How to Build a Strong Vulnerability Management Framework 

When HDOs set out to mitigate medical device vulnerabilities they often run into challenges when it comes to how to prioritize them. By building out a strong vulnerability management framework HDOs can determine which vulnerabilities to mitigate first, by focusing on the ones that matter most to their unique environment. This process begins with the following considerations for medical device vulnerability management :  

  1. Discover Devices: At the basis of any successful vulnerability management program is device discovery. You must first understand which devices are connected to your clinical environment before you are able to make proper risk-based decisions. This can be achieved by partnering with a healthcare cybersecurity solution that provides multiple, highly flexible discovery methods that can be mixed and matched to deliver full visibility in the manner best suited to your distinct needs.

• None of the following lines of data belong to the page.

-- ==== Sys2Proof/Certificates/Slice0/Obligations.lean ====
section
/-! DEFINITION. The statements about the block: each says what rows of the command table do, by the rules of spec/ its docstring names.
`ended s t` is `t` with the queue and fuses of `s`, the next event number, and no bad write left over. -/

section
open Sys2Proof Sys2Proof.Machine

/-- A step runs the command at the front of the queue. For every command c, queue rest and state s with c at the front of its queue, step s is exec c
on s with the rest as its queue; on an empty queue only the time base moves on, by one nanosecond corrected by the rate, exactly, with the
fraction kept (the queue and the tick are the form of the model, log 1, log 2 and log 68). -/
def Obligations.StepRunsFrontCommand : Prop :=
  (∀ (c : Instr) (rest : List Instr) (s : State), s.pending = c :: rest → step s = exec c { s with pending := rest }) ∧
  (∀ s : State, s.pending = [] → ∃ t, step s = .next t ∧ (s.time.frac < 1000000000 → s.time.adj = 0 → t = { s with now := s.now + 1 }) ∧
    (-1000000000 ≤ s.time.adj →
      1000000000 * (t.now : Int) + t.time.frac = 1000000000 * (s.now : Int) + s.time.frac + 1000000000 + s.time.adj) ∧
    t = { s with now := t.now, time := { s.time with frac := t.time.frac } })


/-- Every step keeps the fused identities and takes exactly one command. For every state s with Inv s (the fuses read as R1 and Table 1.11 say, and no
bad write of a finished command is left over), if step s answers next t then Inv t holds and the queue of t is the tail of that of s: no command
changes a fuse, none is added, dropped or reordered. -/
def Obligations.StepKeepsFusesAndQueue : Prop :=
  ∀ s t : State, Inv s → step s = .next t → Inv t ∧ t.pending = s.pending.tail


/-- The state after reset: the invariant, empty memories, registers at their reset values. Inv holds at State.reset; its memory is in canonical form;
nothing is queued, raised or sent; every register reads as its reset value, which is that of its fields; every accumulator slot is EMPTY and holds
nothing (R72); the tag window of each of the 256 cores is its logical number (R103). -/
def Obligations.ResetState : Prop :=
  Inv State.reset ∧ Memory.wf State.reset.mem = true ∧ State.reset.pending = [] ∧ State.reset.raises = [] ∧ State.reset.outbox = [] ∧
  State.reset.now = 0 ∧
  -- every register is at its reset value, and the identities read as the fuses say
  (∀ off, State.reset.rd off = regReset off) ∧ regVal State.reset 0x100 = 0x0048FFFFFFFFFFFF#64 ∧
  (∀ off fs, regFields off = some fs → regReset off = resetFields fs) ∧
  -- an empty slot holds zero, and a core has no operation in flight (R72)
  (∀ k, (State.reset.core k).ops = [] ∧ (State.reset.core k).acc = [] ∧ ∀ j, (State.reset.core k).tag j = SlotTag.empty) ∧
  -- R103: a core's window is its logical number
  (∀ sl ∈ allSlots, sl % 64 ≠ 60 → State.reset.f (rTagCfg sl) 0 8 = coreNum State.reset sl)


/-- GLOBAL.UPM reads 0x0048_FFFF_FFFF_FFFF, whole and in halves, whatever is written to it. In every state with Inv, a 64-bit read of BAR0 offset
0x100 returns 0x0048_FFFF_FFFF_FFFF and changes no register and no byte of memory; its halves read 0xFFFF_FFFF and 0x0048_FFFF; a write to it
changes at most the Clamp Report registers, and it reads the same afterwards. -/
def Obligations.IdentityReads : Prop :=
  (∀ s : State, Inv s → ∃ t, exec (.rcRead (.client 0) 0x100) s = .next t ∧ t.outbox = s.outbox ++ [.busData 0x0048FFFFFFFFFFFF#64] ∧
    SameRegs [] s t ∧ SameMem s t) ∧
  (∀ s : State, Inv s → ∃ t u, exec (.lowerHalfRead (.client 0) 0x100) s = .next t ∧ t.outbox = s.outbox ++ [.busData 0xFFFFFFFF#64] ∧
    exec (.upperHalfRead (.client 0) 0x100) t = .next u ∧ u.outbox = t.outbox ++ [.busData 0x0048FFFF#64]) ∧
  (∀ (s : State) (v : RegData), Inv s → ∃ t, exec (.registerWrite (.client 0) 0x100 v) s = .next t ∧ SameRegs [0x210, 0x218] s t ∧
    regVal t 0x100 = 0x0048FFFFFFFFFFFF#64)


/-- Whole and half writes, latched reads and read-clears of registers. R11, R12 and Table 0.7 on registers of the global window, from PF0: a whole
write stores its value and changes nothing else; a lower-half write changes no register, and the upper-half write after it stores both halves; a
lower-half read of CLAMP_LOST returns its lower half, clears it and latches the upper half, which the upper-half read returns; a 64-bit read
returns it whole and clears it. -/
def Obligations.RegisterHalvesAndReads : Prop :=
  -- a write and a read of a register that is reached, and of what is not mapped
  (∀ (a : Agent) (off : Nat) (v : RegData), WritesReg (.registerWrite a off v) a off (fun s => writeVal s off v)) ∧
  (∀ (s : State) (a : Agent) (off : Nat), Reached s a off →
    exec (.rcRead a off) s = .next (ended s ((rcClear (dropLatch s off) off).emit (.busData (regVal s off))))) ∧
  (∀ (s : State) (a : Agent) (off : Nat) (v : RegData), mapBar s a off = none →
    exec (.registerWrite a off v) s = .next (ended s s) ∧ exec (.rcRead a off) s = .next (ended s (s.emit (.busData 0#64)))) ∧
  -- a whole write of CLAMP_BASE
  (∀ (s : State) (v : Word), ∃ t, exec (.registerWrite (.client 0) 0x200 (.full v)) s = .next t ∧ t.rd 0x200 = v ∧
    SameRegs [0x200] s t ∧ SameMem s t ∧ t.outbox = s.outbox) ∧
  -- a lower-half write changes no register, and the next upper-half write stores both halves
  (∀ (s : State) (lo hi : Word32), ∃ t u, exec (.lowerHalfWrite (.client 0) 0x200 lo) s = .next t ∧
    SameRegs [] s t ∧ SameMem s t ∧
    exec (.registerWrite (.client 0) 0x200 (.upper hi)) t = .next u ∧
    (u.rd 0x200).toNat = hi.toNat * 2 ^ 32 + lo.toNat ∧ SameRegs [0x200] t u ∧ SameMem t u) ∧
  -- a lower-half read of CLAMP_LOST returns its lower half and clears it, and the next upper-half read returns the upper half it had
  (∀ (s : State), ∃ t u, exec (.lowerHalfRead (.client 0) 0x218) s = .next t ∧
    t.outbox = s.outbox ++ [.busData (BitVec.ofNat 64 (fld (s.rd 0x218) 0 32))] ∧ t.rd 0x218 = 0#64 ∧ SameRegs [0x218] s t ∧ SameMem s t ∧
    exec (.upperHalfRead (.client 0) 0x218) t = .next u ∧
    u.outbox = t.outbox ++ [.busData (BitVec.ofNat 64 (fld (s.rd 0x218) 32 32))] ∧ SameRegs [] t u ∧ SameMem t u) ∧
  -- a 64-bit read of CLAMP_LOST returns it and clears it
  (∀ (s : State), ∃ t, exec (.rcRead (.client 0) 0x218) s = .next t ∧ t.outbox = s.outbox ++ [.busData (s.rd 0x218)] ∧
    t.rd 0x218 = 0#64 ∧ SameRegs [0x218] s t ∧ SameMem s t)
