/-! ### `State.setB` -/

@[simp] theorem State.setB_pending (o l : Nat) (b : Bool) : State.pending (State.setB s o l b) = State.pending s := by rfl
@[simp] theorem State.setB_now (o l : Nat) (b : Bool) : State.now (State.setB s o l b) = State.now s := by rfl
@[simp] theorem State.setB_evNo (o l : Nat) (b : Bool) : State.evNo (State.setB s o l b) = State.evNo s := by rfl
@[simp] theorem State.setB_memBad (o l : Nat) (b : Bool) : State.memBad (State.setB s o l b) = State.memBad s := by rfl
@[simp] theorem State.setB_freeCtr (o l : Nat) (b : Bool) : State.freeCtr (State.setB s o l b) = State.freeCtr s := by rfl
@[simp] theorem State.setB_fuses (o l : Nat) (b : Bool) : State.fuses (State.setB s o l b) = State.fuses s := by rfl
@[simp] theorem State.setB_held (o l : Nat) (b : Bool) : State.held (State.setB s o l b) = State.held s := by rfl
@[simp] theorem State.setB_latch (o l : Nat) (b : Bool) : State.latch (State.setB s o l b) = State.latch s := by rfl
@[simp] theorem State.setB_mem (o l : Nat) (b : Bool) : State.mem (State.setB s o l b) = State.mem s := by rfl
@[simp] theorem State.setB_lines (o l : Nat) (b : Bool) : State.lines (State.setB s o l b) = State.lines s := by rfl
@[simp] theorem State.setB_stale (o l : Nat) (b : Bool) : State.stale (State.setB s o l b) = State.stale s := by rfl
@[simp] theorem State.setB_poisonL (o l : Nat) (b : Bool) : State.poisonL (State.setB s o l b) = State.poisonL s := by rfl
@[simp] theorem State.setB_poisonW (o l : Nat) (b : Bool) : State.poisonW (State.setB s o l b) = State.poisonW s := by rfl
@[simp] theorem State.setB_raises (o l : Nat) (b : Bool) : State.raises (State.setB s o l b) = State.raises s := by rfl
@[simp] theorem State.setB_errBits (o l : Nat) (b : Bool) : State.errBits (State.setB s o l b) = State.errBits s := by rfl
@[simp] theorem State.setB_nmi (o l : Nat) (b : Bool) : State.nmi (State.setB s o l b) = State.nmi s := by rfl
@[simp] theorem State.setB_outbox (o l : Nat) (b : Bool) : State.outbox (State.setB s o l b) = State.outbox s := by rfl
@[simp] theorem State.setB_cores (o l : Nat) (b : Bool) : State.cores (State.setB s o l b) = State.cores s := by rfl
@[simp] theorem State.setB_dies (o l : Nat) (b : Bool) : State.dies (State.setB s o l b) = State.dies s := by rfl
@[simp] theorem State.setB_net (o l : Nat) (b : Bool) : State.net (State.setB s o l b) = State.net s := by rfl
@[simp] theorem State.setB_wen (o l : Nat) (b : Bool) : State.wen (State.setB s o l b) = State.wen s := by rfl
@[simp] theorem State.setB_cinch (o l : Nat) (b : Bool) : State.cinch (State.setB s o l b) = State.cinch s := by rfl
@[simp] theorem State.setB_shadow (o l : Nat) (b : Bool) : State.shadow (State.setB s o l b) = State.shadow s := by rfl
@[simp] theorem State.setB_lr (o l : Nat) (b : Bool) : State.lr (State.setB s o l b) = State.lr s := by rfl
@[simp] theorem State.setB_kvWait (o l : Nat) (b : Bool) : State.kvWait (State.setB s o l b) = State.kvWait s := by rfl
@[simp] theorem State.setB_acqWait (o l : Nat) (b : Bool) : State.acqWait (State.setB s o l b) = State.acqWait s := by rfl
@[simp] theorem State.setB_host (o l : Nat) (b : Bool) : State.host (State.setB s o l b) = State.host s := by rfl
@[simp] theorem State.setB_girth (o l : Nat) (b : Bool) : State.girth (State.setB s o l b) = State.girth s := by rfl
@[simp] theorem State.setB_sites (o l : Nat) (b : Bool) : State.sites (State.setB s o l b) = State.sites s := by rfl
@[simp] theorem State.setB_awl (o l : Nat) (b : Bool) : State.awl (State.setB s o l b) = State.awl s := by rfl
@[simp] theorem State.setB_time (o l : Nat) (b : Bool) : State.time (State.setB s o l b) = State.time s := by rfl
@[simp] theorem State.setB_boot (o l : Nat) (b : Bool) : State.boot (State.setB s o l b) = State.boot s := by rfl
@[simp] theorem State.setB_core (o l : Nat) (b : Bool) (p : Nat) : (s.setB o l b).core p = s.core p := by rfl
@[simp] theorem State.setB_die (o l : Nat) (b : Bool) (p : Nat) : (s.setB o l b).die p = s.die p := by rfl
@[simp] theorem State.setB_byte (o l : Nat) (b : Bool) (p : Nat) : (s.setB o l b).byte p = s.byte p := by rfl
@[simp] theorem State.setB_bytes (o l : Nat) (b : Bool) (p m : Nat) : (s.setB o l b).bytes p m = s.bytes p m := by rfl
@[simp] theorem State.setB_num (o l : Nat) (b : Bool) (p m : Nat) : (s.setB o l b).num p m = s.num p m := by rfl

/-! ### `State.addCtr` -/

@[simp] theorem State.addCtr_pending (o n : Nat) : State.pending (State.addCtr s o n) = State.pending s := by rfl
@[simp] theorem State.addCtr_now (o n : Nat) : State.now (State.addCtr s o n) = State.now s := by rfl
@[simp] theorem State.addCtr_evNo (o n : Nat) : State.evNo (State.addCtr s o n) = State.evNo s := by rfl
@[simp] theorem State.addCtr_memBad (o n : Nat) : State.memBad (State.addCtr s o n) = State.memBad s := by rfl
@[simp] theorem State.addCtr_freeCtr (o n : Nat) : State.freeCtr (State.addCtr s o n) = State.freeCtr s := by rfl
@[simp] theorem State.addCtr_fuses (o n : Nat) : State.fuses (State.addCtr s o n) = State.fuses s := by rfl
@[simp] theorem State.addCtr_held (o n : Nat) : State.held (State.addCtr s o n) = State.held s := by rfl
@[simp] theorem State.addCtr_latch (o n : Nat) : State.latch (State.addCtr s o n) = State.latch s := by rfl
@[simp] theorem State.addCtr_mem (o n : Nat) : State.mem (State.addCtr s o n) = State.mem s := by rfl
@[simp] theorem State.addCtr_lines (o n : Nat) : State.lines (State.addCtr s o n) = State.lines s := by rfl
@[simp] theorem State.addCtr_stale (o n : Nat) : State.stale (State.addCtr s o n) = State.stale s := by rfl
@[simp] theorem State.addCtr_poisonL (o n : Nat) : State.poisonL (State.addCtr s o n) = State.poisonL s := by rfl
@[simp] theorem State.addCtr_poisonW (o n : Nat) : State.poisonW (State.addCtr s o n) = State.poisonW s := by rfl
@[simp] theorem State.addCtr_raises (o n : Nat) : State.raises (State.addCtr s o n) = State.raises s := by rfl
@[simp] theorem State.addCtr_errBits (o n : Nat) : State.errBits (State.addCtr s o n) = State.errBits s := by rfl
@[simp] theorem State.addCtr_nmi (o n : Nat) : State.nmi (State.addCtr s o n) = State.nmi s := by rfl
@[simp] theorem State.addCtr_outbox (o n : Nat) : State.outbox (State.addCtr s o n) = State.outbox s := by rfl
@[simp] theorem State.addCtr_cores (o n : Nat) : State.cores (State.addCtr s o n) = State.cores s := by rfl
@[simp] theorem State.addCtr_dies (o n : Nat) : State.dies (State.addCtr s o n) = State.dies s := by rfl
@[simp] theorem State.addCtr_net (o n : Nat) : State.net (State.addCtr s o n) = State.net s := by rfl
@[simp] theorem State.addCtr_wen (o n : Nat) : State.wen (State.addCtr s o n) = State.wen s := by rfl
@[simp] theorem State.addCtr_cinch (o n : Nat) : State.cinch (State.addCtr s o n) = State.cinch s := by rfl
@[simp] theorem State.addCtr_shadow (o n : Nat) : State.shadow (State.addCtr s o n) = State.shadow s := by rfl
@[simp] theorem State.addCtr_lr (o n : Nat) : State.lr (State.addCtr s o n) = State.lr s := by rfl
@[simp] theorem State.addCtr_kvWait (o n : Nat) : State.kvWait (State.addCtr s o n) = State.kvWait s := by rfl
@[simp] theorem State.addCtr_acqWait (o n : Nat) : State.acqWait (State.addCtr s o n) = State.acqWait s := by rfl
@[simp] theorem State.addCtr_host (o n : Nat) : State.host (State.addCtr s o n) = State.host s := by rfl
@[simp] theorem State.addCtr_girth (o n : Nat) : State.girth (State.addCtr s o n) = State.girth s := by rfl
@[simp] theorem State.addCtr_sites (o n : Nat) : State.sites (State.addCtr s o n) = State.sites s := by rfl
@[simp] theorem State.addCtr_awl (o n : Nat) : State.awl (State.addCtr s o n) = State.awl s := by rfl
@[simp] theorem State.addCtr_time (o n : Nat) : State.time (State.addCtr s o n) = State.time s := by rfl
@[simp] theorem State.addCtr_boot (o n : Nat) : State.boot (State.addCtr s o n) = State.boot s := by rfl
@[simp] theorem State.addCtr_core (o n : Nat) (p : Nat) : (s.addCtr o n).core p = s.core p := by rfl
@[simp] theorem State.addCtr_die (o n : Nat) (p : Nat) : (s.addCtr o n).die p = s.die p := by rfl
@[simp] theorem State.addCtr_byte (o n : Nat) (p : Nat) : (s.addCtr o n).byte p = s.byte p := by rfl
@[simp] theorem State.addCtr_bytes (o n : Nat) (p m : Nat) : (s.addCtr o n).bytes p m = s.bytes p m := by rfl
@[simp] theorem State.addCtr_num (o n : Nat) (p m : Nat) : (s.addCtr o n).num p m = s.num p m := by rfl
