-- ==== Sys2Proof/Tests/Slice0.lean ====
section
/-! SUPPORT. Tests: for each statement, states and operands that meet its hypotheses; an ill-formed command for each check of WellFormed; single
steps on small states with results from the rules of spec/. -/

namespace Sys2Proof.Tests
open Sys2Proof Sys2Proof.Machine
set_option Elab.async false

/-- Registers written one after another. -/
def regs (l : List (Nat × Nat)) (s : State) : State := l.foldl (fun s p => s.wr p.1 (BitVec.ofNat 64 p.2)) s
/-- Bytes of a number written at a place of memory. -/
def poke (a n v : Nat) (s : State) : State := { s with mem := memPutAll s.mem a (leBytes n v) }
/-- Dies 0 and 1 are FULL, with the first core of each ready, and features are on, HBM is trained. -/
def up : State :=
  let s := regs [(rCapDie 0, 0x1B), (rCapDie 1, 0x1B)] State.reset
  { s with boot := { s.boot with perst := false, checked := true, ever := true, heard := true, featSet := true } }

/-! ## An ill-formed command for each check of WellFormed, and a well-formed one for each row with a check -/

theorem test_wf_refuses_1 : ([
    .registerWrite (.client 65) 0 (.full 0#64), .registerWrite (.client 0) 4 (.full 0#64), .registerWrite (.client 0) 134217728 (.full 0#64),
    .lowerHalfWrite (.client 65) 0 0#32, .lowerHalfWrite (.client 0) 4 0#32, .lowerHalfWrite (.client 0) 134217728 0#32, .lowerHalfRead (.client 65) 0,
    .lowerHalfRead (.client 0) 4, .lowerHalfRead (.client 0) 134217728, .upperHalfRead (.client 65) 0, .upperHalfRead (.client 0) 4,
    .upperHalfRead (.client 0) 134217728, .rcRead (.client 65) 0, .rcRead (.client 0) 4, .rcRead (.client 0) 134217728, .resetPkgWrite (.client 65),
    .dieResetWrite (.client 65) 0, .dieResetWrite (.client 0) 8, .dieReset 8, .girthTransmit 32 [], .girthFlitReceive 32 0, .girthAckTimeout 32,
    .girthReplayLimit 32, .girthRetrainDone 32, .girthLaneFail 32 0 0, .girthLaneFail 0 16 0, .girthLaneFail 0 0 66, .laneSpared 32, .groupRetired 32,
    .girthRerouteRelease 32, .bridleRequest 2 ⟨.read, 0, 1, []⟩, .bridleRateRelease 2, .siteDoorbell 2, .siteLinkDrop 2, .siteWidthDegrade 2 1,
    .siteWidthDegrade 0 0, .siteWidthDegrade 0 4, .coreFailure 4, .coreResetTimeout 4, .opqProdAdvance 4 0 [] 0#32, .opqProdAdvance 0 4 [] 0#32,
    .opqResume (.client 65) 0 0, .opqResume (.client 0) 4 0, .opqResume (.client 0) 0 4, .tagWindowWrite (.client 65) 0 0#64,
    .tagWindowWrite (.client 0) 4 0#64, .todBadOpcode 4 0, .todBadOpcode 0 4, .matmul 4 0, .matmul 0 4, .matmulAt 4 0, .matmulAt 0 4, .matmulBt 4 0,
    .matmulBt 0 4, .drain 4 0, .drain 0 4, .eltwise 4 0, .eltwise 0 4, .reduce 4 0, .reduce 0 4] : List Instr).all (fun c => c.wellFormed = false) = true := by decide +kernel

Armed with full asset discovery details — including asset type, model, device manufacturer, IP address, and device location — HDOs can effectively prioritize and manage their most critical vulnerabilities. 

  2. Identify Vulnerabilities: Once HDOs have successfully discovered all devices in their environment, they can then identify the vulnerabilities present. By correlating their device inventory with common vulnerabilities and exposures (CVEs) and other weaknesses they can then pinpoint vulnerabilities and uncover risk blind spots. 

  3. Prioritize Vulnerabilities: Finally, once devices are discovered and vulnerabilities are uncovered, HDOs can then prioritize their most important vulnerabilities based on which ones are — or are most likely to be — actively exploited. The most effective way to do this is through the Known Exploited Vulnerabilities (KEV) catalog and Exploit Prediction Scoring System (EPSS). By partnering with a healthcare cybersecurity solution provider that automatically enriches and assigns all vulnerabilities to priority groups based on the latest current and predicted exploitability indicators from KEV and EPSS, HDOs can more effectively, efficiently, and easily understand and prioritize the vulnerabilities that matter most to them.

Healthcare organizations are faced with unique challenges when it comes to establishing a strong medical device vulnerability management program. As the global threat landscape continues to evolve, the steps we discussed today can help organizations cut through the noise associated with the vast quantity of medical device risk — and help them focus on prioritizing the most relevant risks in their environment. With an award-winning healthcare IoT solution, like Medigate by Claroty, HDOs can better understand their medical device risk posture, allocate their existing resources more efficiently to improve it, and accelerate their healthcare cybersecurity journey — no matter where they are now or where they want to be.